> _Problem requirements_: With the line that contains "(lines.zipIdx.foldl (fun (acc" as the final line, return every line from the start of the data below exactly.

************

-- ==== Sys2Proof/Machine/Matrix.lean ====
section
/-! DEFINITION. M slots: tile loads, uses, outer products, drains and merges (07_matrix.md). A slot that issues is in flight until its last vector, row or record is through (R160-R175). -/

namespace Sys2Proof.Machine

def mq (arr : Nat) : Queue := if arr = 0 then .m0 else .m1

/-- Codes of a non-MX or MX tile read as bytes in logical-row order, with a scale per row (R158). -/
def tileCodes (fmt : Nat) (bs : List Byte) : List Nat × List (Option Nat) :=
  let rows := 48 * cellQ fmt
  if isMx fmt then
    (unpackBits (elemWidth fmt) (rows * 32) (bs.drop rows), (List.range rows).map (fun r => some (field bs r 1)))
  else (unpackBits (elemWidth fmt) (rows * 32) bs, List.replicate rows none)

/-- A tile from its codes and scales: the sums of the checksum column and row are formed from the loaded data (R174, R178). -/
def mkTile (fmt : Nat) (codes : List Nat) (scales : List (Option Nat)) (term : Int) : Tile :=
  let vals := codes.zipIdx.map (fun x => opVal fmt ⟨x.1, scales.getD (x.2 / 32) none, none⟩)
  let rows := chunks 32 vals
  ⟨fmt, vals, rows.map exactSum, (List.range 32).map (fun col => exactSum (rows.map (fun r => r.getD col (.fin false 0 0)))), term⟩

/-- A struck weight register (R179) or a WEIGHT_REG injection (R367): the selected bit of one weight flips in the register, not in the checksum. -/
def flipWeight (fmt : Nat) (codes : List Nat) (scales : List (Option Nat)) (sel : Nat) (t : Tile) : Tile :=
  let row := bitsOf sel 6 1 * cellQ fmt
  let ix := row * 32 + bitsOf sel 11 7
  let bit := bitsOf sel 15 12
  { t with weights := t.weights.set ix (opVal fmt ⟨(codes.getD ix 0) ^^^ 2 ^ bit, scales.getD row none, none⟩) }

/-- Elements of the tile's stream that load group `g` needs, from element 0 up (R165): those of its eight cell rows; an MX tile's scale bytes come first. -/
def groupNeed (fmt g : Nat) : Nat :=
  let rows := 8 * (g + 1) * cellQ fmt
  if isMx fmt then 48 * cellQ fmt + rows * 32 * elemWidth fmt / 8 else rows * 32

/-- Elements in runs of which each reads at most `m` lines of `z` bytes that no run before it has read: first element and count of each, in order (R63, R165). -/
def splitRuns (z m : Nat) (lines : List (List Nat)) : List (Nat × Nat) :=
  (lines.zipIdx.foldl (fun (acc : List (Nat × Nat) × List Nat × List Nat) x =>
    let new := (distinct (x.1.map (· / z))).filter (fun l => !(acc.2.1.contains l))
    let cur := distinct (acc.2.2 ++ new)
    match acc.1 with
    | [] => ([(x.2, 1)], [], cur)
    | p :: r => if cur.length ≤ m then ((p.1, p.2 + 1) :: r, acc.2.1, cur)
        else ((x.2, 1) :: p :: r, acc.2.1 ++ acc.2.2, new.filter (fun l => !(acc.2.2.contains l)))) ([], [], [])).1.reverse

/-- The cycle from which each load group is in hand (R165): one cycle after `arr` of the run that brings its last element, and after the group before. -/
def handTimes (fmt : Nat) (runs : List (Nat × Nat × Nat)) : List Nat :=
  ((List.range 6).foldl (fun (acc : List Nat × Nat) g =>
    let last := groupNeed fmt g - 1
    let at_ := match runs.find? (fun r => decide (r.1 ≤ last) && decide (last < r.1 + r.2.1)) with | some r => r.2.2 | none => 0
    let v := max (at_ + 1) (acc.2 + 1)
    (acc.1 ++ [v], v)) ([], 0)).1

/-- MLOAD (R163-R165, R180): the shadow is taken, the tile's data is read in its cycles, and its groups are in hand as its source delivers them; with LSRC 2 that is two cycles after the cycle that reads a group's last line: one for the read, one as R165 says (DESIGN CHOICE, log entry 87). -/
def mload (e : Env) (arr : Nat) (c : Chip) (i : Nat) (s : QSlot) : Chip :=
  let w := s.w
  let fmt := sf w 57 54
  let src := sf w 53 52
  let ls := sf w 51 47
  let ts := sf w 46 42
  let a := arrOf (core c i) arr
  if 14 ≤ fmt ∨ src = 3 ∨ (src = 1 ∧ 2 ≤ fmt) then coreFault c i arr s.lw .mEncoding 0 0 0
  else if a.shadow.isSome then coreFault c i arr s.lw .shadowFull 0 0 0
  else
    let k := claim c i arr s.lw 1 (if src = 2 then [ls, ts] else [ls])
    if !k.1 then k.2
    else
      match coreJob c i with
      | none => c
      | some j =>
        let b := bindOf (streamOf (core c i) ls) c.now
        let w1 := if isMx fmt then 8 else elemWidth fmt
        let n := if src = 1 then 1536 else if isMx fmt then 48 * cellQ fmt + 48 * cellQ fmt * 32 * elemWidth fmt / 8 else 48 * cellQ fmt * 32
        let id := (core c i).nextId
        let os := opList (core c i) c.now ((ls, w1, none, if src = 2 then .nearOnly else .own) :: (if src = 2 then [(ts, 8, none, .nearOnly)] else []))
        let r : List Todo × List Nat × Chip :=
          if src = 1 then
            let x := expandPlan e c j i fmt 1536 b
            (x.1, (x.2.1.head?.map (fun y => y.groups)).getD [], x.2.2)
          else
            let f : Flight := ⟨id, s, 0, arr, c.now, os.1, 0, [], [], [], [], 0⟩
            let ls := (List.range n).map (fun q => elemBytes w1 (match os.1[0]? with | some o => placeOf j i f o q | none => .ended))
            let runs := if src = 0 then splitRuns 256 1 ls else splitRuns 64 4 ls
            let t0 := if src = 0 then max (c.now + (core c i).shift) (core c i).xRead else c.now
            let lat := if src = 0 then Config.storeRead j.hdr.profile else 1
            (runs.zipIdx.flatMap (fun x => readsOf os.1 0 (t0 + x.2) x.1.1 x.1.2),
             handTimes fmt (runs.zipIdx.map (fun x => (x.1.1, x.1.2, t0 + x.2 + lat))),
             if src = 0 then onCore c i (fun k => { k with xRead := t0 + runs.length }) else c)
        let done := r.1.foldl (fun t x => max t x.at_) c.now
        let c1 := if src = 2 then advance (advance r.2.2 i ls w1 none n) i ts 8 none 1 else advance r.2.2 i ls w1 none n
        let acts := r.1 ++ (if src = 2 then readsOf os.1 (os.2.getD 1 1) c.now 0 1 else []) ++ [⟨done, .calc 0⟩]
        let c2 := takeOff c1 i arr s os.1 os.1.length acts [] id
        onArr c2 i arr (fun a => { a with shadow := some id, tiles := tset a.tiles id ⟨fmt, [], [], [], -128⟩, loads := a.loads ++ [⟨id, r.2.1, 0, 0⟩] })

/-- Weight registers of array `arr` that are struck after its next load (R179). -/
def weightHits (k : Core) (arr : Nat) : List Nat :=
  k.upsets.filterMap (fun u => match u.1 with | .weight s => if s % 2 = arr then some s else none | _ => none)
def dropWeights (arr : Nat) (k : Core) : Core :=
  { k with upsets := k.upsets.filter (fun u => match u.1 with | .weight s => s % 2 != arr | _ => true) }

/-- The data of a load has been read (R140, R158, R165, R178): the tile, with its weight term. An address that starts no loaded tile has the term byte 0 (DESIGN CHOICE, log entry 82). -/
def loadCalc (c : Chip) (i : Nat) (f : Flight) : Chip :=
  let arr := f.eng
  let w := f.slot.w
  let fmt := sf w 57 54
  let src := sf w 53 52
  match coreJob c i with
  | none => c
  | some j =>
    let rows := 48 * cellQ fmt
    let n := if src ≠ 1 ∧ isMx fmt = true then rows + rows * 32 * elemWidth fmt / 8 else rows * 32
    let xs := (taken f 0 0 n).map (fun o => o.code)
    let r : List Nat × List (Option Nat) :=
      if src ≠ 1 ∧ isMx fmt = true then tileCodes fmt (xs.map (fun x => BitVec.ofNat 8 x)) else (xs, List.replicate rows none)
    let addr := match f.ops[0]? with
      | none => 0
      | some o => if src = 1 then (blockSlot o.bind (o.bind.cursor / 1536)).1 else match placeOf j i f o 0 with | .place bit _ => bit / 8 | _ => 0
    let term : Int := if src = 2 then (((taken f (f.ops.length - 1) 0 1).headD Opnd.zero).code : Int) - 128 else ((tget 0 j.wts.terms addr : Nat) : Int) - 128
    let tile0 := mkTile fmt r.1 r.2 term
    let inj := armedFor c 4 i && c.safe.injSel.toNat % 2 == arr
    let hits := (if inj then [c.safe.injSel.toNat] else []) ++ weightHits (core c i) arr
    let tile := hits.foldl (fun t sel => flipWeight fmt r.1 r.2 sel t) tile0
    onArr (onCore (if inj then injectFired c else c) i (dropWeights arr)) i arr (fun a => if (tfind a.tiles f.tile).isSome then { a with tiles := tset a.tiles f.tile tile } else a)

/-- Product of a weight and an activation. -/
def prods (xs ws : List Val) : List (Val × Bool) := (xs.zip ws).map (fun p => valMul p.1 p.2)

/-- One column's sum of a use on its own: the lane from zero under the anchor. -/
def useLane (big : Bool) (anchor : Int) (ps : List (Val × Bool)) : Lane :=
  ps.foldl (accProduct big) { Lane.zero with anchor := anchor, live := true }

/-- Units of the checksum column: every product truncated and added exactly, none limited (R178); the truth value says that one was truncated. -/
def checkUnits (anchor : Int) (ps : List (Val × Bool)) : Int × Bool :=
  ps.foldl (fun acc p => match p.1 with
    | .fin s m e => let u := toUnits anchor m e; (if s then acc.1 - u.1 else acc.1 + u.1, acc.2 || u.2)
    | _ => acc) (0, false)

/-- The comparison of R178: skipped, passed, or failed with D. -/
inductive Check where
  | skipped | passed | failed (d : Int)
  deriving DecidableEq, Repr

def compareSums (lanes : List Lane) (chk : Int × Bool) (bound : Nat) : Check :=
  if lanes.any (fun l => laneSpecial l || l.ovf) then .skipped
  else
    let d := (lanes.map (fun l => l.sum.toInt)).sum - chk.1
    let cut := chk.2 || lanes.any (fun l => l.inexact)
    if (cut && decide (d.natAbs < bound)) || (!cut && decide (d = 0)) then .passed else .failed d

/-- MATRIX_CHECKSUM or a skipped comparison of vector or row `t` (R178, R179). -/
def noteCheck (c : Chip) (i arr lw t : Nat) (k : Check) : Chip :=
  match k with
  | .passed => c
  | .skipped => onJob c (jobOfCore c i) (fun j => { j with cnt := { j.cnt with skips := satAdd 32 j.cnt.skips 1 } })
  | .failed d => coreFault c i arr lw .matrixChecksum 0 t (unsigned 64 d)

/-- Add one lane of a use or of records into a lane of an entry (R148, R161): where the anchors differ it is ANCHOR_MISMATCH, and the lane keeps what it held (log entry 78). -/
def addLane (c : Chip) (i arr lw x : Nat) (old new : Lane) : Lane × Chip :=
  match laneAdd old new with
  | some l => (l, c)
  | none => (old, coreFault c i arr lw .anchorMismatch 0 x (unsigned 11 old.anchor + unsigned 11 new.anchor * 2 ^ 16))

/-- Add lanes from lane `x` of an entry on (R148, R161). -/
def addLanes (c : Chip) (i arr lw x : Nat) (old new : List Lane) : List Lane × Chip :=
  new.zipIdx.foldl (fun (acc : List Lane × Chip) n =>
    let y := x + n.2
    let r := addLane acc.2 i arr lw y (acc.1.getD y Lane.zero) n.1
    ((acc.1 ++ List.replicate (y + 1 - acc.1.length) Lane.zero).set y r.1, r.2)) (old, c)

/-- Tags of a use: 2-byte elements whose bits [9:0] are the term (R169). -/
def tagTerms (os : List Opnd) : List Int := os.map (fun o => signed 10 (o.code % 1024))

/-- Whether a datapath of R176 is absent: the grade, or the declared set (bit 4 TRANS, bit 5 backward; R242, R262). -/
def pathAbsent (e : Env) (c : Chip) (i bit : Nat) : Bool :=
  e.fuses.gradeC || (match coreJob c i with | none => false | some j => !(bitOf j.hdr.engines bit))

/-- The exact sum of one column, or of one row in transposed reading, for a vector (R157, R174). -/
def useSum (t : Tile) (trans : Bool) (a : Int) (xs : List Val) (x : Nat) : Lane :=
  let rows := chunks 32 t.weights
  useLane true a (prods xs (if trans then rows.getD x [] else rows.map (fun r => r.getD x (.fin false 0 0))))

/-- The comparison of a vector (R174, R178). -/
def useCheck (t : Tile) (trans : Bool) (a : Int) (xs : List Val) : Check :=
  compareSums ((List.range (if trans then 48 else 32)).map (useSum t trans a xs)) (checkUnits a (prods xs (if trans then t.colSums else t.sums)))
    (33 * (if trans then 32 else 48 * cellQ t.fmt))

/-- Vectors of a slot enter the wave of their array: vector t nominally at `entry` + t × `kk` (R160). -/
def enterWave (a : MArray) (id entry kk n : Nat) : MArray :=
  { a with wave := a.wave ++ (List.range n).map (fun t => ⟨id, t, entry + t * kk, kk, [], 0⟩), ready := entry - 2 + n * kk }

/-- MUSE (R160-R163, R167-R174, R180, R181): an invalid field is M_ENCODING before a COUNT of 0 is looked at (log entry 79); it claims its streams and, with SWAP, the shadow; its vectors enter the wave. With FSRC 1 and an AFMT that is neither BF16 nor binary16 the blocks are decoded as BF16 (log entry 62). -/
def muse (e : Env) (arr : Nat) (c : Chip) (i : Nat) (s : QSlot) : Chip :=
  let w := s.w
  let afmt := sf w 57 54
  let ofmt := sf w 53 51
  let swap := sf w 50 50 = 1
  let trans := sf w 49 49 == 1
  let fin := sf w 47 47 == 1
  let fpl := sf w 45 45 == 1
  let n := sf w 38 32
  let fs := sf w 31 27
  let fsrc := sf w 26 25
  let ts := sf w 24 20
  let os := sf w 19 15
  let ps := sf w 14 10
  let a := arrOf (core c i) arr
  let tid := if swap then a.shadow else a.active
  let tfmt := match tid.bind (tfind a.tiles) with | some t => t.fmt | none => 0
  if trans && pathAbsent e c i 4 then coreFault c i arr s.lw .engineAbsent 0 0 0
  else if 14 ≤ afmt ∨ fsrc = 3 ∨ 65 ≤ n ∨ (fin = true ∧ ofmt = 7) ∨ (trans = true ∧ cellQ tfmt = 2) then
    coreFault c i arr s.lw .mEncoding 0 0 0
  else if n = 0 then c
  else match tid, coreJob c i with
    | none, _ => coreFault c i arr s.lw .tileInvalid 0 0 0
    | some _, none => c
    | some t, some j =>
      let sids := [fs, ts] ++ (if fin then [os] else []) ++ (if fin && fpl then [ps] else [])
      let k := claim c i arr s.lw n sids
      if !k.1 then k.2
      else
        let q := cellQ tfmt
        let len := if trans then 32 else 48 * q
        let fmt := if fsrc = 1 ∧ 2 ≤ afmt then 0 else afmt
        let mx := if isMx fmt ∧ fsrc ≠ 1 then some fmt else none
        let kk := useCycle q (widest tfmt afmt)
        let lanes := if trans then 48 else 32
        let ow := outBits ofmt
        let xs := opList (core c i) c.now ([(fs, elemWidth fmt, mx, .nearOnly), (ts, 16, none, .nearOnly)] ++
          (if fin then [(os, ow, none, .own)] else []) ++ (if fin && fpl then [(ps, 2, none, .own)] else []))
        let tg := xs.2.getD 1 1
        let tags := (List.range n).flatMap (fun t => readsOf xs.1 tg (c.now + t * kk) t 1)
        let feed : List Todo × List Nat × Chip :=
          if fsrc = 1 then
            let b := bindOf (streamOf (core c i) fs) c.now
            let x := expandPlan e c j i fmt (n * len) b
            (x.1, (List.range n).map (fun t => emitAt x.2.1 b.cursor (t * len + len - 1)), x.2.2)
          else if fsrc = 2 then ([], [], c)
          else ((List.range n).flatMap (fun t => readsOf xs.1 0 (c.now + t * kk) (t * len) len), (List.range n).map (fun t => c.now + t * kk + 1), c)
        let id := (core c i).nextId
        let c1 := takeOff feed.2.2 i arr s xs.1 (xs.2.getD 2 xs.1.length) (feed.1 ++ tags ++ [⟨0, .stay⟩]) [feed.2.1, [0], []] t
        let c2 := onArr c1 i arr (fun a => enterWave (if swap then { a with active := a.shadow, shadow := none } else a) id (c.now + 2) kk n)
        let c3 := advance (advance c2 i fs (elemWidth fmt) mx (n * len)) i ts 16 none n
        if fin then
          let c4 := advance c3 i os ow none (n * lanes)
          if fpl then advance c4 i ps 2 none (n * lanes) else c4
        else c3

************

> _Answer for this exercise_:
-- ==== Sys2Proof/Machine/Matrix.lean ====
section
/-! DEFINITION. M slots: tile loads, uses, outer products, drains and merges (07_matrix.md). A slot that issues is in flight until its last vector, row or record is through (R160-R175). -/

namespace Sys2Proof.Machine

def mq (arr : Nat) : Queue := if arr = 0 then .m0 else .m1

/-- Codes of a non-MX or MX tile read as bytes in logical-row order, with a scale per row (R158). -/
def tileCodes (fmt : Nat) (bs : List Byte) : List Nat × List (Option Nat) :=
  let rows := 48 * cellQ fmt
  if isMx fmt then
    (unpackBits (elemWidth fmt) (rows * 32) (bs.drop rows), (List.range rows).map (fun r => some (field bs r 1)))
  else (unpackBits (elemWidth fmt) (rows * 32) bs, List.replicate rows none)

/-- A tile from its codes and scales: the sums of the checksum column and row are formed from the loaded data (R174, R178). -/
def mkTile (fmt : Nat) (codes : List Nat) (scales : List (Option Nat)) (term : Int) : Tile :=
  let vals := codes.zipIdx.map (fun x => opVal fmt ⟨x.1, scales.getD (x.2 / 32) none, none⟩)
  let rows := chunks 32 vals
  ⟨fmt, vals, rows.map exactSum, (List.range 32).map (fun col => exactSum (rows.map (fun r => r.getD col (.fin false 0 0)))), term⟩

/-- A struck weight register (R179) or a WEIGHT_REG injection (R367): the selected bit of one weight flips in the register, not in the checksum. -/
def flipWeight (fmt : Nat) (codes : List Nat) (scales : List (Option Nat)) (sel : Nat) (t : Tile) : Tile :=
  let row := bitsOf sel 6 1 * cellQ fmt
  let ix := row * 32 + bitsOf sel 11 7
  let bit := bitsOf sel 15 12
  { t with weights := t.weights.set ix (opVal fmt ⟨(codes.getD ix 0) ^^^ 2 ^ bit, scales.getD row none, none⟩) }

/-- Elements of the tile's stream that load group `g` needs, from element 0 up (R165): those of its eight cell rows; an MX tile's scale bytes come first. -/
def groupNeed (fmt g : Nat) : Nat :=
  let rows := 8 * (g + 1) * cellQ fmt
  if isMx fmt then 48 * cellQ fmt + rows * 32 * elemWidth fmt / 8 else rows * 32

/-- Elements in runs of which each reads at most `m` lines of `z` bytes that no run before it has read: first element and count of each, in order (R63, R165). -/
def splitRuns (z m : Nat) (lines : List (List Nat)) : List (Nat × Nat) :=
  (lines.zipIdx.foldl (fun (acc : List (Nat × Nat) × List Nat × List Nat) x =>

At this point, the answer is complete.